Während des Rennens müssen die Hände einiges einstecken: Wasser, allgegenwärtig, lässt sie anschwellen; Salz, ätzend, schädigt sie; die Kälte, manchmal beißend, betäubt sie: die Stöße, unvermeidlich, schwächen sie. So sehr, dass Sie beim Segeln vielleicht nicht viel Gefühl in den Fingerspitzen haben! Es fühlt sich an, als hätte man die Hände in Skihandschuhen. Wir sind also offensichtlich weniger präzise in unseren Manipulationen. Kurz gesagt, wir verlieren ein wenig den Tastsinn. Um meine Hände ein wenig zu schonen, stelle ich sie auf den Wasserkocher, wenn ich Kaffee oder Tee koche. Das finde ich sehr angenehm. Sofort spürt man die Wärme, an den Handflächen natürlich, aber nicht das ... Diese Weichheit überträgt sich auf den ganzen Körper. Ich habe es schon einige Male bei Transatlantik-Rennen gespürt, die einer nordischen Route folgten: Die Wetterbedingungen sind rau, es ist besonders kalt, alles ist feucht... und es dauert sehr lange.

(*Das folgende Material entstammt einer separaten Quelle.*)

/-- Advance entry i of a ring by one word (index k of those left) or one RMW. -/
def State.advanceEntry (s : State) (b ring i k : Nat) : State :=
  match s.block? b with
  | none => s
  | some B =>
    match (B.entries ring)[i]? with
    | none => s
    | some e =>
      if e.stage != 1 then s
      else match e.work[k]? with
        | some w =>
          let off := (s.workOf B e).idxOf w * 4
          match s.moveWord b B e w off with
          | (s, .done, e') => s.updEntry b ring i fun _ => { e' with work := e.work.eraseIdx k, since := none }
          | (s, .waits, _) => s
          | (s, .held, _) => s.holdEntry b ring i (if e.fromSide then w.2 else w.1)
          | (s, .lost, _) => s.pathLost b ring i
          | (s, .ends c d ea, _) => s.endEntry b ring i c d ea
        | none =>
          if e.kind = 3 ∧ e.work = [] ∧ e.pos < redCount e then
            match s.reduceStep b B e e.pos with
            | (s, .done, e') => s.updEntry b ring i fun _ => { e' with pos := e.pos + 1, since := none }
            | (s, .waits, e') => s.updEntry b ring i fun _ => e'
            | (s, .held, _) => s.holdEntry b ring i e.dst
            | (s, .lost, _) => s.endEntry b ring i 2 ((redElem e e.pos).1 * redSize e) 0
            | (s, .ends c d ea, _) => s.endEntry b ring i c d ea
          else s

/-- The words of a sector that a span read brought are delivered to an entry (R271): it moves those of its source that lie there. -/
def State.deliverEntry (s : State) (b ring id sec : Nat) : State :=
  match s.block? b with
  | none => s
  | some B =>
    match (B.entries ring).findIdx? fun e => e.id == id with
    | none => s
    | some i =>
      match (B.entries ring)[i]? with
      | none => s
      | some e =>
        let here (w : Nat × Nat) : Bool := !e.fromSide && match (s.walk (coreTarn B.core) B.part w.1).2 with
          | .ok x => sectorOf (x.pa w.1) == sec
          | .error _ => false
        (e.work.filter here).foldl (fun s w =>
          match (s.block? b).bind fun B => (B.entries ring)[i]? with
          | some e' => match e'.work.findIdx? (· == w) with | some k => s.advanceEntry b ring i k | none => s
          | none => s) s

/-- An RMW of a REDUCE acts at its home, where its entry is still at it (R263, R389). -/
def State.actReduce (s : State) (b ring id pa : Nat) : State :=
  match s.block? b with
  | none => s
  | some B =>
    match (B.entries ring).findIdx? fun e => e.id == id with
    | none => s
    | some i =>
      match (B.entries ring)[i]? with
      | none => s
      | some e =>
        if e.stage != 1 || !e.sent then s
        else
          let te := match (s.walk (coreTarn B.core) B.part (redAddr e e.pos)).2 with | .ok x => x.te | .error _ => false
          match s.reduceHome b B e e.pos pa te true with
          | (s, .ends c d ea, _) => s.endEntry b ring i c d ea
          | (s, _, e') => s.updEntry b ring i fun _ => { e' with pos := e.pos + 1, sent := false, since := none }

/-- A started entry has nothing left to do; a LINK has none of its own. -/
def Entry.idle (e : Entry) : Bool := e.work.isEmpty && (e.kind != 3 || decide (redCount e ≤ e.pos))

/-- Advance an entry as far as it goes. -/
def State.runEntry (s : State) (b ring i : Nat) : (fuel : Nat) → State
  | 0 => s
  | fuel + 1 => (s.advanceEntry b ring i 0).runEntry b ring i fuel

/-! ### Placing an entry (R369, R378) -/

/-- Place an entry on the block's instruction ring for some lanes, as a release at `.core` (R246); with 16 outstanding the
instruction stalls.  The entry's operation ends with its completion. -/
def State.placeEntry (s : State) (c : Ctx) (kind : OpKind) (ins : Instr) (ls : List Nat) (flag : Nat) (hold : List Nat)
    (e : BitVec 256) : Out :=
  if 16 ≤ c.B.iring.length then .next (s.stall c)
  else
    let o := s.stampOrder c.Q { c.op kind ins (laneMask ls) flag with holdV := hold, rel := 2 }
    let seq := (c.B.iseq + 1) % 2 ^ 32
    let x : Entry := { bits := e, seq, ring := 0, origin := some s.next, clause := c.gr.clause, widx := c.gr.widx,
                       covers := o.covers, id := s.next, ident := identOf c.B c.q (ls.headD 0) }
    let s := s.issueStep c 2 { o with rel := 0, fsc := 0, covers := [] }
    .next (s.updBlock c.b fun B => { B with iring := B.iring ++ [x], iseq := seq })

end Sys2Proof.Machine
end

Wenn also mitten in der Nacht meine Augen zu brennen beginnen und ich nach unten gehe, um mir eine Tasse Kaffee zu machen, um diese Wärmequelle festzuhalten, kann ich Ihnen versichern, dass ich sie voll ausnutze! Es gibt mir sofort meine Kraft zurück.

Gehör

Yannick Bestaven
Yannick Bestaven

Er ist einer der wichtigsten Sinne auf einem Rennboot. Sie hören immer auf das Boot. Selbst wenn Sie drinnen sind, essen, arbeiten und sogar schlafen. Es ist DER Klang, der anders ist als das, was wir gewohnt sind, der uns alarmiert, uns aufweckt. Selbst auf den heutigen IMOCA-Booten, wie an Bord meines Master CoQ, ist die Lärmbelästigung noch größer geworden! Das Boot ist schlecht getrimmt, die See hat sich verändert, der Wind hat sich gedreht... all das und mehr hören wir durch das Geräusch eines brechenden Stücks, eines gegen den Mast schlagenden Falls, eines fallenden Segels, eines knackenden Rumpfes. Ich erinnere mich zum Beispiel an den Start der Vende Globe 2008, in der Biskaya, mit einigen schwierigen Wetterbedingungen! Es war am Ende des Tages, ich war an Deck. Plötzlich, ohne das geringste Geräusch, das mich aufweckte, war ein ohrenbetäubender Lärm zu hören: ein lautes, deutliches Geräusch wie ein Baum mit gebrochenem Stamm. Und dann, fast gleichzeitig, die ganze Takelage, die an Deck und im Wasser herunterfällt... Und natürlich immer im Hintergrund die stürmische See. Ich hörte, noch bevor ich sah, was gerade passiert war. Es war mein 100-Fuß-Mast, der brach. An diesem Tag erlitten zehn Boote das gleiche Schicksal! Der Moment, in dem Sie verstehen, ist ein verstohlener Moment, denn dann kommt der Moment, in dem Sie reagieren müssen! Der Mast schlug wie ein Rammbock auf den Rumpf und drohte diesen zu beschädigen. Ich musste dann versuchen, die Geräte zu retten. Aber wenn es um den Mast und das Segel geht, ist bei diesem Bootstyp alles schwer, groß, unhandlich. Uns ist klar, dass unsere kleinen Arme nicht ausreichen werden, um alles wieder an Bord zu bringen. Also versuchen wir, so viele Dinge wie möglich hochzuziehen, wie die Segel... und dann schneiden wir ab, was mit dem Rest verbunden ist, um das Boot und den Mann zu retten. Diese Entmastung hat mich wirklich überwältigt. Alles war radikal: der Lärm natürlich, der Anblick des gebrochenen Mastes auch... Aber auch das Gefühl, das ich danach hatte, denn es ist das Ende des Projekts, das Ende des Traums, das Ende des Abenteuers, das Ende des Rennens... Es sind ein bisschen zu viele Enden, letztendlich!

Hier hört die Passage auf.